■ TASK DESCRIPTION ■
Lines in the listing that hold the string "part" need to be tallied, and the total given alone.

■ MATERIALS PROVIDED ■
-- ==== Sys2Proof/Tests/Slice0.lean ====
section
/-! SUPPORT. The model's own tests, and for every statement with hypotheses a state and operands that meet them. -/

set_option maxRecDepth 20000

namespace Sys2Proof.Tests

open Sys2Proof.Machine

/-- A part in Run with its safety process started, and a state at a grid tick. -/
def up : State := { (State.reset.put fPWR_STATE 1).put fPWR_PHASE 6 with
  pwr := { State.reset.pwr with good := true }, sto := { State.reset.sto with epoch := some 0 } }
def atTick (s : State) (t : Nat) : State := { s with grid := { s.grid with running := true, tick := t } }

theorem test_witness_icuSourceEdges :
    ((9 : Fin 256) : Nat) = 9 ∧ (2 : Fin 4) ≠ 3 ∧ ((7 : Fin 256) : Nat) < 8 ∧ (State.reset.put fPWR_STATE 3).inDusk = true ∧ risesInDusk 32 = true ∧ 32 ≤ ((32 : Fin 256) : Nat) ∧ sourceListed 32 = true
      ∧ 32 ≤ ((255 : Fin 256) : Nat) ∧ sourceListed 255 = true ∧ State.reset.inDusk = false := by decide

theorem test_witness_icuDelivery :
    (let s := { State.reset with icu := { State.reset.icu with request := [(3, true)], insvc := [(0, true)], window := [(2, true)], windowEnd := [(2, 25)], highAt := 5 } }
     tabGet (fun _ => false) s.icu.request ((3 : Fin 4) : Nat) = true
       ∧ (0 : Fin 4) ≠ 3 ∧ tabGet (fun _ => false) s.icu.insvc ((0 : Fin 4) : Nat) = true
       ∧ (atTick s 25).windowOver ((2 : Fin 4) : Nat) = true ∧ (atTick s 24).windowOver ((2 : Fin 4) : Nat) = false
       ∧ s.icu.highAt + 25 ≤ (atTick s 30).grid.tick ∧ (atTick s 29).grid.tick < s.icu.highAt + 25) := by decide

theorem test_witness_icuRequestsFollow :
    (let s := { State.reset with icu := { State.reset.icu with window := [(3, true)], windowEnd := [(3, 25)], highAt := 5 } }
     (atTick s 30).windowOver ((3 : Fin 4) : Nat) = true ∧ s.icu.highAt + 25 ≤ (atTick s 30).grid.tick) := by decide

theorem test_witness_captureTriggerAndFreeze :
    (let s := (State.reset.put fCAP_STATE 1)
     s.get fCAP_STATE = 1 ∧ s.cap.trig = 0)
    ∧ (State.reset.put fCAP_STATE 3).get fCAP_STATE = 3
    ∧ (let s := { State.reset.put fCAP_STATE 2 with cap := { State.reset.cap with post := 4 } }
       s.get fCAP_STATE = 2 ∧ s.inDusk = false ∧ (atTick s 100).capOver = true ∧ (atTick s 99).capOver = false)
    ∧ State.reset.get fCAP_STATE ≠ 2 := by decide

theorem test_witness_ambientAndInputs :
    (State.reset.put fDIM_SRC 2).get fDIM_SRC = 2 ∧ (State.reset.put fDIM_SRC 3).get fDIM_SRC = 3
    ∧ (State.reset.put fBIN_INPUT 1).get fBIN_INPUT = 1 ∧ (State.reset.put fBIN_INPUT 1).flag fDIM_BIN_LOST = false
    ∧ (State.reset.putFlag fDIM_BIN_LOST true).flag fDIM_BIN_LOST = true
    ∧ (let s := { State.reset.put fNTC_NOM 10000 with dim := { State.reset.dim with ntcCode := 2048 } }
       s.ntcInRange = true) := by decide

theorem test_witness_gridReference :
    (let s := { State.reset with grid := { State.reset.grid with running := true } }
     s.flag fGRID_SRC = false ∧ s.grid.running = true)
    ∧ (State.reset.putFlag fGRID_SRC true).flag fGRID_SRC = true ∧ (State.reset.put fPWR_STATE 1).pstate = 1 := by decide

theorem test_witness_midnightEntry :
    (let s := { State.reset with pwr := { State.reset.pwr with good := true } }
     s.pwr.good = true ∧ s.midnight = false) ∧ (State.reset.put fNW_MN_CAUSE 4).midnight = true := by decide

theorem test_witness_dieLink :
    (let x := Xfer.make 2 0 [7]
     let k := State.reset.link
     let half := fun (m : BitVec 32) => k.badLanes { x with check := x.check ^^^ m }
     k.lost = false ∧ k.narrow = false ∧ k.seqErr = []
     ∧ k.badLanes x = 0 ∧ x.shaped = true ∧ x.seq = ((k.dir 1).seq + 1) % 256 ∧ (Xfer.make 2 9 [7]).seq ≠ ((k.dir 1).seq + 1) % 256
     ∧ half 0x00010001 % 65536 ≠ 0 ∧ half 0x00010001 / 65536 ≠ 0 ∧ (k.dir 1).retry = false
     ∧ half 1 ≠ 0 ∧ half 1 / 65536 = 0 ∧ half 0x80000000 % 65536 = 0
     ∧ ((k.setDir 1 { k.dir 1 with retry := true }).dir 1).retry = true ∧ State.reset.underTest bkLINK = false
     ∧ (State.reset.setLink { k with lost := true }).link.lost = true) := by decide

/-- A part in Run whose deadlines of the classes 0 to 7 and of instance 0, or of the slot and descriptor named, fall on the tick. -/
theorem test_witness_deadlineTicks :
    (let s := up.setLoop 0 { up.loop 0 with open_ := true }
     (atTick s 80).deadlineTick 0 0 = true ∧ (atTick s 79).deadlineTick 0 0 = false) ∧ (atTick up 7500).deadlineTick 3 0 = true ∧ up.deadlineTick 4 0 = true
    ∧ (atTick up 79).deadlineTick 0 0 = false ∧ (atTick up 7501).deadlineTick 3 0 = false ∧ (atTick up 1).deadlineTick 4 0 = false
    ∧ (atTick up 80).untaken (State.deadlineKey 0 0) = true
    ∧ ((atTick up 80).takeEvent (State.deadlineKey 0 0)).untaken (State.deadlineKey 0 255) = false := by decide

■ SOLUTION TO THIS PROBLEM ■
2